Federal special education officials and civil rights advocates are pushing back against a recent study that takes on the conventional wisdom that minority students are steered into special education by biased educators.
Michael K. Yudin, the assistant secretary for the office of special education and rehabilitative services, says he wants to hear more about the methodology behind the study on minority underrepresentation in special education, but that the department is following its own statistics on the topic. And at least one civil rights activist and researcher calls the report “fatally flawed.”
The study was published online in the journal Educational Researcher, a publication of the American Educational Research Association. It was accompanied by a New York Times opinion piece with the provocative headline “Is Special Education Racist?” Paul L. Morgan, an associate professor of education at Pennsylvania State University, was the lead author of the underrepresentation study. He and his colleagues have done other work on minority enrollment in special education.
Looking at a national sample of about 20,000 children tracked from kindergarten to 8th grade, the researchers found that minority students are less likely than similar white peers to be in one of five common disability categories—emotional disturbance, intellectual disability, “other health impairment,” specific learning disability, and speech and language impairment.
In the study, the researchers controlled for variables they say are connected to educational outcomes: English-language status, birth weight, insurance status, household income, and mother’s marital status, among others. They also controlled for the child’s academic achievement and behavior.
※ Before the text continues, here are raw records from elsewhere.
/-! ### `nodes` -/

@[simp] theorem countPort_nodes (p : Port) (c : PortCounter) (s : State) :
    (countPort p c s).nodes = s.nodes :=
  nodes_of (countPort_outline _ _ s)
@[simp] theorem countStation_nodes (n : StationId) (c : StationCounter) (s : State) :
    (countStation n c s).nodes = s.nodes :=
  nodes_of (countStation_outline _ _ s)
@[simp] theorem updateDropMode_nodes (p : Port) (s : State) :
    (updateDropMode p s).nodes = s.nodes :=
  nodes_of (updateDropMode_outline _ s)
@[simp] theorem updateDropModes_nodes (s : State) :
    (updateDropModes s).nodes = s.nodes :=
  nodes_of (updateDropModes_outline s)
@[simp] theorem originate_nodes (k : OwnKind) (dest : NodeId) (payload : List Byte) (s : State) :
    (originate k dest payload s).nodes = s.nodes :=
  nodes_of (originate_outline _ _ _ s)
@[simp] theorem originateNotice_nodes (s : State) :
    (originateNotice s).nodes = s.nodes :=
  nodes_of (originateNotice_outline s)
@[simp] theorem setNotice_nodes (b : NoticeBit) (s : State) :
    (setNotice b s).nodes = s.nodes :=
  nodes_of (setNotice_outline _ s)
@[simp] theorem sendHeatSet_nodes (n : StationId) (s : State) :
    (sendHeatSet n s).nodes = s.nodes :=
  nodes_of (sendHeatSet_outline _ s)
@[simp] theorem testGrant_nodes (n : StationId) (s : State) :
    (testGrant n s).nodes = s.nodes :=
  nodes_of (testGrant_outline _ s)
@[simp] theorem recomputeArbiter_nodes (s : State) :
    (recomputeArbiter s).nodes = s.nodes :=
  nodes_of (recomputeArbiter_outline s)
@[simp] theorem followDemand_nodes (n : StationId) (s : State) :
    (followDemand n s).nodes = s.nodes :=
  nodes_of (followDemand_outline _ s)
@[simp] theorem setDemand_nodes (n : StationId) (d : Nat) (s : State) :
    (setDemand n d s).nodes = s.nodes :=
  nodes_of (setDemand_outline _ _ s)
@[simp] theorem setDraw_nodes (n : StationId) (w : Nat) (s : State) :
    (setDraw n w s).nodes = s.nodes :=
  nodes_of (setDraw_outline _ _ s)
@[simp] theorem sendLidSet_nodes (n : StationId) (c : LidCmd) (s : State) :
    (sendLidSet n c s).nodes = s.nodes :=
  nodes_of (sendLidSet_outline _ _ s)
@[simp] theorem lockLid_nodes (n : StationId) (s : State) :
    (lockLid n s).nodes = s.nodes :=
  nodes_of (lockLid_outline _ s)
@[simp] theorem testUnlock_nodes (n : StationId) (s : State) :
    (testUnlock n s).nodes = s.nodes :=
  nodes_of (testUnlock_outline _ s)
@[simp] theorem askUnlock_nodes (n : StationId) (s : State) :
    (askUnlock n s).nodes = s.nodes :=
  nodes_of (askUnlock_outline _ s)
@[simp] theorem sendSpeedSet_nodes (n : StationId) (s : State) :
    (sendSpeedSet n s).nodes = s.nodes :=
  nodes_of (sendSpeedSet_outline _ s)
@[simp] theorem recomputeDrive_nodes (n : StationId) (s : State) :
    (recomputeDrive n s).nodes = s.nodes :=
  nodes_of (recomputeDrive_outline _ s)
@[simp] theorem recomputeEnvelope_nodes (n : StationId) (s : State) :
    (recomputeEnvelope n s).nodes = s.nodes :=
  nodes_of (recomputeEnvelope_outline _ s)
@[simp] theorem dropManualSpeed_nodes (n : StationId) (s : State) :
    (dropManualSpeed n s).nodes = s.nodes :=
  nodes_of (dropManualSpeed_outline _ s)
@[simp] theorem retestReached_nodes (n : StationId) (s : State) :
    (retestReached n s).nodes = s.nodes :=
  nodes_of (retestReached_outline _ s)
@[simp] theorem adoptTarget_nodes (n : StationId) (rule : Adoption) (inSample : Bool) (s : State) :
    (adoptTarget n rule inSample s).nodes = s.nodes :=
  nodes_of (adoptTarget_outline _ _ _ s)
@[simp] theorem stateChanged_nodes (n : StationId) (rule : Adoption) (inSample : Bool) (s : State) :
    (stateChanged n rule inSample s).nodes = s.nodes :=
  nodes_of (stateChanged_outline _ _ _ s)
@[simp] theorem followManualHeat_nodes (n : StationId) (s : State) :
    (followManualHeat n s).nodes = s.nodes :=
  nodes_of (followManualHeat_outline _ s)
@[simp] theorem dropManualHeat_nodes (n : StationId) (s : State) :
    (dropManualHeat n s).nodes = s.nodes :=
  nodes_of (dropManualHeat_outline _ s)
@[simp] theorem originateStepReport_nodes (n : StationId) (r : StepReport) (s : State) :
    (originateStepReport n r s).nodes = s.nodes :=
  nodes_of (originateStepReport_outline _ _ s)
@[simp] theorem endStep_nodes (n : StationId) (o : StepOutcome) (s : State) :
    (endStep n o s).nodes = s.nodes :=
  nodes_of (endStep_outline _ _ s)
@[simp] theorem furtherFault_nodes (n : StationId) (s : State) :
    (furtherFault n s).nodes = s.nodes :=
  nodes_of (furtherFault_outline _ s)
@[simp] theorem enterFault_nodes (n : StationId) (c : FaultCause) (further : Nat) (inSample : Bool) (s : State) :
    (enterFault n c further inSample s).nodes = s.nodes :=
  nodes_of (enterFault_outline _ _ _ _ s)
@[simp] theorem raiseCause_nodes (n : StationId) (c : FaultCause) (carried : Bool) (s : State) :
    (raiseCause n c carried s).nodes = s.nodes :=
  nodes_of (raiseCause_outline _ _ _ s)
@[simp] theorem raiseSilence_nodes (n : StationId) (c : FaultCause) (faults : Bool) (s : State) :
    (raiseSilence n c faults s).nodes = s.nodes :=
  nodes_of (raiseSilence_outline _ _ _ s)
@[simp] theorem enterActive_nodes (n : StationId) (rule : Adoption) (inSample : Bool) (s : State) :
    (enterActive n rule inSample s).nodes = s.nodes :=
  nodes_of (enterActive_outline _ _ _ s)
@[simp] theorem enterBasing_nodes (n : StationId) (rule : Adoption) (inSample : Bool) (s : State) :
    (enterBasing n rule inSample s).nodes = s.nodes :=
  nodes_of (enterBasing_outline _ _ _ s)
@[simp] theorem leaveLocking_nodes (n : StationId) (rule : Adoption) (inSample : Bool) (s : State) :
    (leaveLocking n rule inSample s).nodes = s.nodes :=
  nodes_of (leaveLocking_outline _ _ _ s)
@[simp] theorem actOnLid_nodes (n : StationId) (s : State) :
    (actOnLid n s).nodes = s.nodes :=
  nodes_of (actOnLid_outline _ s)
@[simp] theorem enterLocking_nodes (n : StationId) (after : Phase) (rule : Adoption) (inSample : Bool) (s : State) :
    (enterLocking n after rule inSample s).nodes = s.nodes :=
  nodes_of (enterLocking_outline _ _ _ _ s)
@[simp] theorem leaveBasing_nodes (n : StationId) (s : State) :
    (leaveBasing n s).nodes = s.nodes :=
  nodes_of (leaveBasing_outline _ s)
@[simp] theorem enterStep_nodes (n : StationId) (i : Nat) (old : Option Int) (inSample : Bool) (s : State) :
    (enterStep n i old inSample s).nodes = s.nodes :=
  nodes_of (enterStep_outline _ _ _ _ s)
@[simp] theorem enterIdle_nodes (n : StationId) (unlock inSample : Bool) (s : State) :
    (enterIdle n unlock inSample s).nodes = s.nodes :=
  nodes_of (enterIdle_outline _ _ _ s)
@[simp] theorem enterWarming_nodes (n : StationId) (old : Option Int) (inSample : Bool) (s : State) :
    (enterWarming n old inSample s).nodes = s.nodes :=
  nodes_of (enterWarming_outline _ _ _ s)
@[simp] theorem endRecipe_nodes (n : StationId) (rec : StepRecord) (old : Option Int) (inSample : Bool) (s : State) :
    (endRecipe n rec old inSample s).nodes = s.nodes :=
  nodes_of (endRecipe_outline _ _ _ _ s)
@[simp] theorem finishStep_nodes (n : StationId) (o : StepOutcome) (inSample : Bool) (s : State) :
    (finishStep n o inSample s).nodes = s.nodes :=
  nodes_of (finishStep_outline _ _ _ s)
@[simp] theorem pauseStation_nodes (n : StationId) (why : PauseReason) (s : State) :
    (pauseStation n why s).nodes = s.nodes :=
  nodes_of (pauseStation_outline _ _ s)
@[simp] theorem endOp_nodes (n : StationId) (o : OpOutcome) (s : State) :
    (endOp n o s).nodes = s.nodes :=
  nodes_of (endOp_outline _ _ s)
@[simp] theorem changeTare_nodes (n : StationId) (t : Int) (s : State) :
    (changeTare n t s).nodes = s.nodes :=
  nodes_of (changeTare_outline _ _ s)
@[simp] theorem weighStep_nodes (n : StationId) (s : State) :
    (weighStep n s).nodes = s.nodes :=
  nodes_of (weighStep_outline _ s)
@[simp] theorem completeZero_nodes (n : StationId) (s : State) :
    (completeZero n s).nodes = s.nodes :=
  nodes_of (completeZero_outline _ s)
@[simp] theorem completeCalibrate_nodes (n : StationId) (s : State) :
    (completeCalibrate n s).nodes = s.nodes :=
  nodes_of (completeCalibrate_outline _ s)
@[simp] theorem advanceOp_nodes (n : StationId) (x : WeighSample) (s : State) :
    (advanceOp n x s).nodes = s.nodes :=
  nodes_of (advanceOp_outline _ _ s)
@[simp] theorem acceptSample_nodes (n : StationId) (x : WeighSample) (s : State) :
    (acceptSample n x s).nodes = s.nodes :=
  nodes_of (acceptSample_outline _ _ s)
@[simp] theorem takeWeighSample_nodes (n : StationId) (x : WeighSample) (s : State) :
    (takeWeighSample n x s).nodes = s.nodes :=
  nodes_of (takeWeighSample_outline _ _ s)
@[simp] theorem thermoFaults_nodes (n : StationId) (t : Int) (fault : Bool) (before : HeatContext) (s : State) :
    (thermoFaults n t fault before s).nodes = s.nodes :=
  nodes_of (thermoFaults_outline _ _ _ _ s)
@[simp] theorem tempStep_nodes (n : StationId) (t : Int) (s : State) :
    (tempStep n t s).nodes = s.nodes :=
  nodes_of (tempStep_outline _ _ s)
@[simp] theorem thermoDemand_nodes (n : StationId) (t : Int) (grant demand : Nat) (s : State) :
    (thermoDemand n t grant demand s).nodes = s.nodes :=
  nodes_of (thermoDemand_outline _ _ _ _ s)
@[simp] theorem takeThermoSample_nodes (n : StationId) (t : Int) (fault : Bool) (s : State) :
    (takeThermoSample n t fault s).nodes = s.nodes :=
  nodes_of (takeThermoSample_outline _ _ _ s)
@[simp] theorem takeHeatState_nodes (n : StationId) (r : HeatReport) (s : State) :
    (takeHeatState n r s).nodes = s.nodes :=
  nodes_of (takeHeatState_outline _ _ s)
@[simp] theorem takeDriveState_nodes (n : StationId) (r : DriveReport) (s : State) :
    (takeDriveState n r s).nodes = s.nodes :=
  nodes_of (takeDriveState_outline _ _ s)
@[simp] theorem takeLidState_nodes (n : StationId) (r : LidReport) (s : State) :
    (takeLidState n r s).nodes = s.nodes :=
  nodes_of (takeLidState_outline _ _ s)
@[simp] theorem manualSpeed_nodes (n : StationId) (v : Nat) (dir : Direction) (s : State) :
    (manualSpeed n v dir s).nodes = s.nodes :=
  nodes_of (manualSpeed_outline _ _ _ s)
@[simp] theorem manualHeat_nodes (n : StationId) (w : Nat) (s : State) :
    (manualHeat n w s).nodes = s.nodes :=
  nodes_of (manualHeat_outline _ _ s)
@[simp] theorem manualLid_nodes (n : StationId) (c : LidCmd) (s : State) :
    (manualLid n c s).nodes = s.nodes :=
  nodes_of (manualLid_outline _ _ s)
@[simp] theorem weighSilence_nodes (n : StationId) (s : State) :
    (weighSilence n s).nodes = s.nodes :=
  nodes_of (weighSilence_outline _ s)
@[simp] theorem thermoSilence_nodes (n : StationId) (s : State) :
    (thermoSilence n s).nodes = s.nodes :=
  nodes_of (thermoSilence_outline _ s)
@[simp] theorem heaterSilence_nodes (n : StationId) (s : State) :
    (heaterSilence n s).nodes = s.nodes :=
  nodes_of (heaterSilence_outline _ s)
@[simp] theorem driveSilence_nodes (n : StationId) (s : State) :
    (driveSilence n s).nodes = s.nodes :=
  nodes_of (driveSilence_outline _ s)
@[simp] theorem lidSilence_nodes (n : StationId) (s : State) :
    (lidSilence n s).nodes = s.nodes :=
  nodes_of (lidSilence_outline _ s)
@[simp] theorem roleSilent_nodes (n : StationId) (r : Role) (s : State) :
    (roleSilent n r s).nodes = s.nodes :=
  nodes_of (roleSilent_outline _ _ s)
@[simp] theorem roleHeard_nodes (n : StationId) (r : Role) (s : State) :
    (roleHeard n r s).nodes = s.nodes :=
  nodes_of (roleHeard_outline _ _ s)
@[simp] theorem isolateStation_nodes (n : StationId) (s : State) :
    (isolateStation n s).nodes = s.nodes :=
  nodes_of (isolateStation_outline _ s)
@[simp] theorem refreshLid_nodes (n : StationId) (s : State) :
    (refreshLid n s).nodes = s.nodes :=
  nodes_of (refreshLid_outline _ s)
@[simp] theorem sendWeightReport_nodes (n : StationId) (s : State) :
    (sendWeightReport n s).nodes = s.nodes :=
  nodes_of (sendWeightReport_outline _ s)
@[simp] theorem discardUnsent_nodes (k : OwnKind) (s : State) :
    (discardUnsent k s).nodes = s.nodes :=
  nodes_of (discardUnsent_outline _ s)
@[simp] theorem forgetRoles_nodes (n : StationId) (old new : Binding) (s : State) :
    (forgetRoles n old new s).nodes = s.nodes :=
  nodes_of (forgetRoles_outline _ _ _ s)
@[simp] theorem followBinding_nodes (n : StationId) (old new : Binding) (s : State) :
    (followBinding n old new s).nodes = s.nodes :=
  nodes_of (followBinding_outline _ _ _ s)
@[simp] theorem setBudget_nodes (w : Nat) (s : State) :
    (setBudget w s).nodes = s.nodes :=
  nodes_of (setBudget_outline _ s)
@[simp] theorem startStation_nodes (n : StationId) (first : Nat) (s : State) :
    (startStation n first s).nodes = s.nodes :=
  nodes_of (startStation_outline _ _ s)
@[simp] theorem resumeLocking_nodes (n : StationId) (s : State) :
    (resumeLocking n s).nodes = s.nodes :=
  nodes_of (resumeLocking_outline _ s)
@[simp] theorem resumePhase_nodes (n : StationId) (s : State) :
    (resumePhase n s).nodes = s.nodes :=
  nodes_of (resumePhase_outline _ s)
@[simp] theorem resumeStation_nodes (n : StationId) (s : State) :
    (resumeStation n s).nodes = s.nodes :=
  nodes_of (resumeStation_outline _ s)
@[simp] theorem adjustHeat_nodes (n : StationId) (before : Option Int) (a : Adjustment) (s : State) :
    (adjustHeat n before a s).nodes = s.nodes :=
  nodes_of (adjustHeat_outline _ _ _ s)
@[simp] theorem adjustStation_nodes (n : StationId) (a : Adjustment) (s : State) :
    (adjustStation n a s).nodes = s.nodes :=
  nodes_of (adjustStation_outline _ _ s)
@[simp] theorem startCapture_nodes (n : StationId) (op : WeighOp) (mass : Option Int) (s : State) :
    (startCapture n op mass s).nodes = s.nodes :=
  nodes_of (startCapture_outline _ _ _ s)
@[simp] theorem enableNotices_nodes (en : BitVec 16) (s : State) :
    (enableNotices en s).nodes = s.nodes :=
  nodes_of (enableNotices_outline _ s)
When the children were compared after accounting for those confounding factors, the probability for being identified for special education was always lower for minority students.
Education Department Response to Special Education Study
“The approach to this study is absolutely interesting, and it’s different,” said Yudin on Thursday. “We’d love to have a conversation with them to learn more, and to understand better about some of the conclusions they drew.”
But the findings do not change the view of the department that significant overrepresentation of minorities in special education is a real problem, Yudin said. While the researchers worked with a sample of children, the Education Department gets data each year from each state about exactly how many children are identified with disabilities, and their race.
“We’re concerned that in the real counts, it is common in states to see significant overrepresentation,” Yudin said.
And that disconnect between the sample that the researchers used and the real numbers is just one of the reasons why this study and its conclusions are inaccurate, said Daniel J. Losen, one of the editors of the 2002 book Racial Inequity in Special Education. Losen is also the director of the Center for Civil Rights Remedies, an initiative at the Civil Rights Project/Proyecto Derechos Civiles at the University of California, Los Angeles.
Sampling Flaws in Special Education Study?
Looking at the statistics collected from the states in fall 2012, American Indian, black, and Native Hawaiian or Pacific Islander children ages 6 through 21 were identified by the Education Department as having a higher “risk” of being enrolled in special education compared to the special education student population as a whole.
But the sample the researchers used in the new paper started off with minority underrepresentation. “They started with a sample that proved their point,” Losen said.
Losen agreed that underrepresentation is a problem in some situations; it’s just not the national concern that has been suggested. And, “the idea that civil rights advocates are only on one side of this issue is simply wrong.”
Morgan understands the concerns about the different samples. The different data sets have strengths and weaknesses, he said, but the sample they used is intended to be nationally representative. The data collected by the states also don’t allow for correction of any confounding factors that the researchers used in their study.
Ultimately, Morgan said, educators “shouldn’t focus on the right proportion of children. We should focus on the individual child level, and let’s provide the help that child needs.”